Sake and Sugi, the perfect match

Monday 24th, April 2017 / 13:29 Written by
Sake and Sugi, the perfect match

The relationship between sake and Japanese Cedar (Sugi) is a long one full of tradition. Many people are aware of the wooden masu cups made from a type of Japanese cedar but few know the importance of the relationship between sake and this precious wood.

sake barrel 2

Sugi (Cryptomeria japonica), most commonly known in English as “Japanese Cedar,” is actually in the cypress family. Indigenous to Japan, the Sugi grows in abundance throughout most of the country. Sugi wood is known for its pleasant fragrance, lustrous colour and soft, pliable texture.
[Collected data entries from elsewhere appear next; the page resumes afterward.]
-- ==== Sys2Proof/Machine/Memory.lean ====
section
/-! DEFINITION. Memory: one list of addressed bytes in canonical form, and the keys that physical addresses have in it. Keys
hold a space number above bit 80: HBM stacks 0, deep memory 1, host memory 2, core scratchpads 3, cluster-shared spaces 4,
die scratchpads 5, lane-private memories 6 (01, R15 to R17; 04, R72 to R79). -/
namespace Sys2Proof.Machine

/-- The memory of the module: addressed bytes. -/
abbrev Memory := List Host.Cell

/-- What a byte that is not listed reads as (DESIGN CHOICE, log 4). -/
def Memory.unlisted : Byte := 0

/-- The canonical form: addresses strictly rising, no byte listed that reads as an unlisted one. -/
abbrev Memory.wf (m : Memory) : Prop := m.Pairwise (fun x y => x.1 < y.1) ∧ ∀ x ∈ m, x.2 ≠ Memory.unlisted

/-- The byte at an address. -/
def Memory.read (m : Memory) (a : Nat) : Byte :=
  match m with
  | [] => Memory.unlisted
  | (k, v) :: m => if k = a then v else Memory.read m a

/-- Memory without an address. -/
def Memory.erase (m : Memory) (a : Nat) : Memory := m.filter fun x => x.1 != a

/-- Memory with a byte listed before the first higher address. -/
def Memory.insert (m : Memory) (a : Nat) (b : Byte) : Memory :=
  match m with
  | [] => [(a, b)]
  | (k, v) :: m => if a < k then (a, b) :: (k, v) :: m else (k, v) :: Memory.insert m a b

/-- Memory with a byte at an address, in canonical form. -/
def Memory.write (m : Memory) (a : Nat) (b : Byte) : Memory :=
  if b = Memory.unlisted then m.erase a else (m.erase a).insert a b

/-- The bytes at n addresses from one on. -/
def Memory.readN (m : Memory) (a n : Nat) : List Byte :=
  match n with
  | 0 => []
  | n + 1 => m.read a :: m.readN (a + 1) n

/-- Memory with bytes from an address on. -/
def Memory.writeL (m : Memory) (a : Nat) (bs : List Byte) : Memory :=
  match bs with
  | [] => m
  | b :: bs => Memory.writeL (m.write a b) (a + 1) bs

/-- The key of an offset in a numbered space. -/
def spaceKey (space off : Nat) : Nat := space * 2 ^ 80 + off

/-- The key of a stack-local HBM address (R79). -/
def hbmKey (stack loc : Nat) : Nat := spaceKey 0 (stack * 2 ^ 40 + loc)

/-- The key of an offset of a core's C space. -/
def cKey (core off : Nat) : Nat := spaceKey 3 (core * 2 ^ 22 + off)

/-- The key of an offset of a cluster's K space. -/
def kKey (cluster off : Nat) : Nat := spaceKey 4 (cluster * 2 ^ 22 + off)

/-- The key of an offset of a die's scratchpad. -/
def dKey (die off : Nat) : Nat := spaceKey 5 (die * 2 ^ 26 + off)

/-- The key of a byte of a group's lane-private memory. -/
def pKey (core group off : Nat) : Nat := spaceKey 6 ((core * 16 + group) * 4096 + off)

/-- The key of a host bus address. -/
def hostKey (addr : Nat) : Nat := spaceKey 2 addr

/-- The key of a translated address (R79). Class 4, another module's memory, has a space of its own by module, context and
virtual address (DESIGN CHOICE, log 18). -/
def Target.key (t : Target) : Nat :=
  match t.cls with
  | 0 => hbmKey (t.addr / 4096 % 24) (t.addr / 98304 * 4096 + t.addr % 4096)
  | 1 => hbmKey (3 * t.die + t.addr / 4096 % 3) (t.addr / 12288 * 4096 + t.addr % 4096)
  | 2 => spaceKey 1 t.addr
  | 3 => hostKey t.addr
  | _ => spaceKey 8 ((t.ent.toNat / 2 ^ 113 % 2 ^ 15) * 2 ^ 44 + t.addr % 2 ^ 44)

/-- The space number of a key. -/
def keySpace (key : Nat) : Nat := key / 2 ^ 80

/-- The stack of an HBM key. -/
def keyStack (key : Nat) : Nat := key % 2 ^ 80 / 2 ^ 40

/-- The home slice of an HBM key, 0 to 11 (R79). -/
def keySlice (key : Nat) : Nat := key % 2 ^ 40 / 128 % 12

/-- The pseudo-channel of an HBM key, 0 to 15 (R79). -/
def keyChannel (key : Nat) : Nat := key % 2 ^ 40 / 128 / 12 % 16

/-- The die of an HBM or die-scratchpad key; of a deep-memory key its channel group (R79). -/
def keyDie (key : Nat) : Nat :=
  match keySpace key with
  | 0 => keyStack key / 3
  | 1 => key % 2 ^ 80 / 4096 % 8
  | 3 => key % 2 ^ 80 / 2 ^ 22 / 64
  | 4 => key % 2 ^ 80 / 2 ^ 22 / 16
  | 5 => key % 2 ^ 80 / 2 ^ 26
  | _ => 8

/-- The 32-byte granule of a key (R382). -/
def granule (key : Nat) : Nat := key / 32

/-- The 128-byte line of a key (R17). -/
def lineOf (key : Nat) : Nat := key / 128

end Sys2Proof.Machine
end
Regarded for centuries as a wood of luxury, Sugi has been used for the construction of fine palaces, shrines, temples, and even in shipbuilding. One of the most famous uses of Sugi, however, has been in the use of making taru (sake barrels).

sake barrel 4

Because of its pleasant fragrance and rot-resistant qualities, Sugi has been the favourite material for taru (sake barrel) production. A number of different Sugi varieties may be used for barrel making but none has been more loved than Yoshino Sugi. The Yoshino Sugi is especially known for its fragrant reddish wood in the center and middle section and its beautiful light, white-like colour wood in the outer section. Both wood sections may be used to make excellent sake barrels but the section of wood with a white exterior and red interior is especially prized in sake barrel making.

The Yoshino Sugi was a key element to fine sake packaging for over 200 years until the early 1900s when glass bottles came into wide use. Some Sake makers still use the wood in their processing methods to give their Sake a pleasant aroma of the Japanese Cedar.

sake barrel 3

The Sugidama (Sugi Ball) is a traditional symbol used by sake brewers since olden times. When the fresh sake was available for sale, the sake brewery would hang a bright green Sugidama made with fresh Sugi fronds under the roof and over the entrance. Years ago when sake was produced only in winter months, the Sugidama was especially effective to advertise the completion of a fresh brew.